Records from a dataset »
[Start of Attachment]

-- ==== Sys2Proof/Machine/Extinction.lean ====
section
/-! DEFINITION. The Extinction Monitor (R118 to R128): pending extinctions, measurements, gamma
corrections, commutation failures and recovery. -/

namespace Sys2Proof.Machine

/-! ## Commutation failure (R125, R126) -/

/-- Steps 1 to 3 of R125. -/
def noteFailure (s : State) (g : Group) : State :=
  let repeats := if 0 < s.exm.recovery[g] then min 255 (s.exm.repeats[g] + 1) else 1
  (s.setExm { s.exm with
      repeats := setAt s.exm.repeats g repeats
      recovery := setAt s.exm.recovery g s.tbs.limits.nCf
      cfCount := setAt s.exm.cfCount g (satInc s.exm.cfCount[g]) }).setFlag .cfEvent

/-- A commutation failure is declared for a group (R125). -/
def declareFailure (s : State) (g : Group) : State :=
  let s := revise (noteFailure s g) (.group g)
  if s.tbs.limits.cfTripCount ≤ s.exm.repeats[g] then groupEvent s g .repeatedCf else s

/-- A planning notice lowers R_g, and ends the recovery when it reaches 0 (R126). -/
def planningNotice (s : State) (g : Group) : State :=
  let r := s.exm.recovery[g]
  if r = 0 then s
  else
    s.setExm { s.exm with
        recovery := setAt s.exm.recovery g (r - 1)
        repeats := if r - 1 = 0 then setAt s.exm.repeats g 0 else s.exm.repeats }

/-! ## The deadline (R124) -/

/-- The group fires regularly: DEBLOCKING or RUNNING (R36, R120, R124). -/
def firingState (x : GroupState) : Bool := decide (x = .deblocking) || decide (x = .running)

/-- The deadline event of an OPEN pending extinction (R124). -/
def deadlineEvent (s : State) (v : Valve) (p : PendingExtinction) : State :=
  if firingState s.groups[valveGroup v].state then
    declareFailure (s.setPending v (some { p with expired := true })) (valveGroup v)
  else s.setPending v none

/-- A pending extinction is opened (R118). A deadline that has passed is taken at once (R7). -/
def openExtinction (s : State) (v : Valve) (seq : Byte) (reversal : Time) : State :=
  let p : PendingExtinction :=
    ⟨false, seq, reversal, addTb reversal s.tbs.ring.extinctionAllowance⟩
  let s := s.setPending v (some p)
  if passed s.now p.deadline then deadlineEvent s v p else s

/-! ## Measurements (R119 to R122) -/

/-- γ of a corrected stamp (R119). -/
def measuredGamma (s : State) (reversal stamp : Time) : Int :=
  tbToAngle (signedDiff stamp reversal) s.pru.period

/-- The Valve Record takes γ, with the late indication (R120, R124). -/
def writeGamma (s : State) (v : Valve) (gamma : Int) (late : Bool) : State :=
  s.setExm { s.exm with
      lastGamma := setAt s.exm.lastGamma v (some gamma)
      late := setAt s.exm.late v late }

/-- A value at the newest end of a list that holds at most `n` (R20, R128). -/
def pushLast {α : Type} (n : Nat) (xs : List α) (x : α) : List α :=
  let ys := xs ++ [x]
  ys.drop (ys.length - n)

/-- γ enters the measurement window (R128). -/
def addMeasurement (s : State) (g : Group) (gamma : Int) : State :=
  s.setExm { s.exm with
      windows := setAt s.exm.windows g (pushLast Config.windowLength s.exm.windows[g] gamma) }

/-- C_b takes a value. -/
def State.setCorrection (s : State) (b : Bridge) (x : Int) : State :=
  s.setExm { s.exm with correction := setAt s.exm.correction b x }

/-- A short margin raises the gamma correction of the bridge, and a rise raises a revision (R121). -/
def raiseCorrection (s : State) (b : Bridge) (shortfall : Int) : State :=
  let new := min s.tbs.limits.cMax (s.exm.correction[b] + shortfall)
  if s.exm.correction[b] < new then revise (s.setCorrection b new) (.bridge b) else s

/-- A sufficient margin decays the gamma correction (R122). -/
def decayCorrection (s : State) (b : Bridge) : State :=
  s.setCorrection b (max 0 (s.exm.correction[b] - s.tbs.limits.cDecay))

/-- Steps 4 to 6 of R120. -/
def steerByGamma (s : State) (v : Valve) (gamma : Int) : State :=
  let s := addMeasurement s (valveGroup v) gamma
  if gamma < 0 then declareFailure s (valveGroup v)
  else
    let gMin := gammaMinEff s.tbs.limits s.olp.ac
    if gamma < gMin then raiseCorrection s (valveBridge v) (gMin - gamma)
    else decayCorrection s (valveBridge v)

/-- An on-time measurement (R120). -/
def onTimeMeasurement (s : State) (v : Valve) (gamma : Int) : State :=
  let s := writeGamma (s.setPending v none) v gamma false
  if firingState s.groups[valveGroup v].state then steerByGamma s v gamma else s

/-- A late measurement (R124). -/
def lateMeasurement (s : State) (v : Valve) (gamma : Int) : State :=
  writeGamma (s.setPending v none) v gamma true

/-- An extinction report of a valve's station, taken from a frame of direction `d` (R119). -/
def extinctionReport (s : State) (v : Valve) (d : Half) (seq : Byte) (localStamp : Time) : State :=
  match s.exm.pendings[v] with
  | none => s.countDiscard
  | some p =>
    if p.seq = seq then
      let gamma := measuredGamma s p.reversal (addTb localStamp (valveDelay s v d))
      if p.expired then lateMeasurement s v gamma else onTimeMeasurement s v gamma
    else s.countDiscard

/-- The clamp of a Limits Table commit (R127). -/
def clampToLimits (s : State) : State :=
  s.setExm { s.exm with
      correction := mapVec (fun c => min c s.tbs.limits.cMax) s.exm.correction
      recovery := mapVec (fun r => min r s.tbs.limits.nCf) s.exm.recovery }

/-- The EXM's warm-restart values (R131). -/
def restartExm (s : State) : State :=
  s.setExm { s.exm with
      pendings := fill 24 none
      correction := fill 4 0
      recovery := fill 2 0
      repeats := fill 2 0
      windows := fill 2 [] }

end Sys2Proof.Machine
end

[End of Attachment]

Work to complete »
Looking at the records above, return exactly the lines from the line with "def declareFailure (s" to the line with "once (R7). -/", both ends included.

Solved exercise »
def declareFailure (s : State) (g : Group) : State :=
  let s := revise (noteFailure s g) (.group g)
  if s.tbs.limits.cfTripCount ≤ s.exm.repeats[g] then groupEvent s g .repeatedCf else s

/-- A planning notice lowers R_g, and ends the recovery when it reaches 0 (R126). -/
def planningNotice (s : State) (g : Group) : State :=
  let r := s.exm.recovery[g]
  if r = 0 then s
  else
    s.setExm { s.exm with
        recovery := setAt s.exm.recovery g (r - 1)
        repeats := if r - 1 = 0 then setAt s.exm.repeats g 0 else s.exm.repeats }

/-! ## The deadline (R124) -/

/-- The group fires regularly: DEBLOCKING or RUNNING (R36, R120, R124). -/
def firingState (x : GroupState) : Bool := decide (x = .deblocking) || decide (x = .running)

/-- The deadline event of an OPEN pending extinction (R124). -/
def deadlineEvent (s : State) (v : Valve) (p : PendingExtinction) : State :=
  if firingState s.groups[valveGroup v].state then
    declareFailure (s.setPending v (some { p with expired := true })) (valveGroup v)
  else s.setPending v none

/-- A pending extinction is opened (R118). A deadline that has passed is taken at once (R7). -/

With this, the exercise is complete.